Ganglioneuroma represents the fully matured and almost always benign form of a neuroblastic tumor. Ganglioneuroblastoma is an intermediate form, containing a mixture of mature ganglion cells and immature neuroblasts, giving it a variable malignant potential. Pheochromocytoma is a tumor that typically arises in the adrenal medulla from chromaffin cells, which are specialized neuroendocrine cells.
Primary Locations and Symptomatic Presentation
Neurogenic tumors can occur anywhere there are nerves, but they show a strong preference for specific areas of the body outside of the brain. A common location for these tumors is the posterior mediastinum (the space in the chest cavity behind the heart and between the lungs). Tumors here, such as Schwannomas and Neurofibromas, often grow along the spinal column where nerve roots exit.
Another frequent site is the abdomen, specifically the retroperitoneum, which is the space behind the abdominal lining. Tumors in this area often follow the distribution of the sympathetic ganglia, with the adrenal glands being a common origin, especially for Neuroblastoma and Pheochromocytoma. Tumors can also arise along peripheral nerves in the limbs, neck, and head.
When tumors grow, they cause symptoms primarily by compressing surrounding structures (nerves, blood vessels, or organs). This mechanical pressure can lead to localized pain, a tingling sensation known as paresthesia, or numbness. If the tumor is near a motor nerve or the spinal cord, it can cause muscle weakness or functional deficits, such as difficulty walking or breathing.
In some cases, particularly with Pheochromocytoma, the tumor is metabolically active, producing hormones called catecholamines. This overproduction results in systemic symptoms such as sudden, severe headaches, heart palpitations, and high blood pressure. Most neurogenic tumors in adults, however, are often found incidentally during imaging for unrelated conditions, as they are frequently asymptomatic.
Methods of Identification and Management
The process of identifying a neurogenic tumor typically begins with imaging studies to locate and characterize the mass. Computed Tomography (CT) and Magnetic Resonance Imaging (MRI) scans are the primary tools used to visualize the tumor, assess its size, and determine its relationship to nearby nerves and the spinal cord. MRI is particularly useful for evaluating potential extension of the tumor into the spinal canal.

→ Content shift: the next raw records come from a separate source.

-- ==== Sys2Proof/Laws/Exec.lean ====
section
/-! SUPPORT. One equation per family of instructions: what `exec` does with the family's instruction, as the family's shared
operation; and that every instruction is one of these or one of the single instructions, so that a proof over all
instructions has a case per family and not one per constructor. -/

namespace Sys2Proof.Machine

/-! ### `exec` by family -/

theorem exec_loadRegReg (dst src : Reg8) (s : State) :
    exec (loadRegReg dst src) s = runLoadRegReg dst src s := by cases dst <;> cases src <;> rfl

theorem exec_loadRegImm (dst : Reg8) (n8 : Byte) (s : State) :
    exec (loadRegImm dst n8) s = runLoadRegImm dst n8 s := by cases dst <;> rfl

theorem exec_loadRegMem (dst : Reg8) (s : State) :
    exec (loadRegMem dst) s = runLoadRegMem dst s := by cases dst <;> rfl

theorem exec_storeMemReg (src : Reg8) (s : State) :
    exec (storeMemReg src) s = runStoreMemReg src s := by cases src <;> rfl

theorem exec_loadPairImm (p : Pair) (n16 : Word) (s : State) :
    exec (loadPairImm p n16) s = runLoadPairImm p n16 s := by cases p <;> rfl

theorem exec_addHlPair (p : Pair) (s : State) :
    exec (addHlPair p) s = runAddHl p s := by cases p <;> rfl

theorem exec_incPair (p : Pair) (s : State) :
    exec (incPair p) s = runStepPair p 1 s := by cases p <;> rfl

theorem exec_decPair (p : Pair) (s : State) :
    exec (decPair p) s = runStepPair p (-1) s := by cases p <;> rfl

theorem exec_pushPair (p : StackPair) (s : State) :
    exec (pushPair p) s = runPush p s := by cases p <;> rfl

theorem exec_popPair (p : StackPair) (s : State) :
    exec (popPair p) s = runPop p s := by cases p <;> rfl

theorem exec_incTarget (t : Target) (s : State) :
    exec (incTarget t) s = runInc t s := by rcases t with (_ | _ | _ | _ | _ | _ | _) | _ <;> rfl

theorem exec_decTarget (t : Target) (s : State) :
    exec (decTarget t) s = runDec t s := by rcases t with (_ | _ | _ | _ | _ | _ | _) | _ <;> rfl

theorem exec_aluInstr (op : AluOp) (src : AluSrc) (s : State) :
    exec (aluInstr op src) s = runAlu op src s := by cases op <;> rcases src with (_ | _ | _ | _ | _ | _ | _) | _ | _ <;> rfl

theorem exec_rotInstr (op : RotOp) (t : Target) (s : State) :
    exec (rotInstr op t) s = runRot op t s := by cases op <;> rcases t with (_ | _ | _ | _ | _ | _ | _) | _ <;> rfl

theorem exec_bitInstr (n : Fin 8) (t : Target) (s : State) :
    exec (bitInstr n t) s = runBit n t s := by fin_cases n <;> rcases t with (_ | _ | _ | _ | _ | _ | _) | _ <;> rfl

theorem exec_resInstr (n : Fin 8) (t : Target) (s : State) :
    exec (resInstr n t) s = runRes n t s := by fin_cases n <;> rcases t with (_ | _ | _ | _ | _ | _ | _) | _ <;> rfl

theorem exec_setInstr (n : Fin 8) (t : Target) (s : State) :
    exec (setInstr n t) s = runSet n t s := by fin_cases n <;> rcases t with (_ | _ | _ | _ | _ | _ | _) | _ <;> rfl

theorem exec_jumpRelIf (cc : Cond) (e8 : Byte) (s : State) :
    exec (jumpRelIf cc e8) s = runJumpRelIf cc e8 s := by cases cc <;> rfl

theorem exec_jumpIf (cc : Cond) (n16 : Word) (s : State) :
    exec (jumpIf cc n16) s = runJumpIf cc n16 s := by cases cc <;> rfl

A definitive diagnosis requires a tissue sample obtained through a biopsy. This procedure, often involving a fine or core needle, allows a pathologist to examine the cells, determine the exact tumor type, and distinguish between benign and malignant forms. For tumors like Pheochromocytoma, blood and urine tests that measure hormone levels are also an important part of the diagnostic workup.
The mainstay of treatment for most neurogenic tumors is surgical excision. If the tumor is benign but symptomatic, or if malignancy is suspected, the goal is complete removal while preserving nerve function. For malignant tumors, such as MPNST and Neuroblastoma, surgery is often combined with chemotherapy or radiation therapy, which are used to shrink the tumor before surgery or treat remaining cancer cells afterward.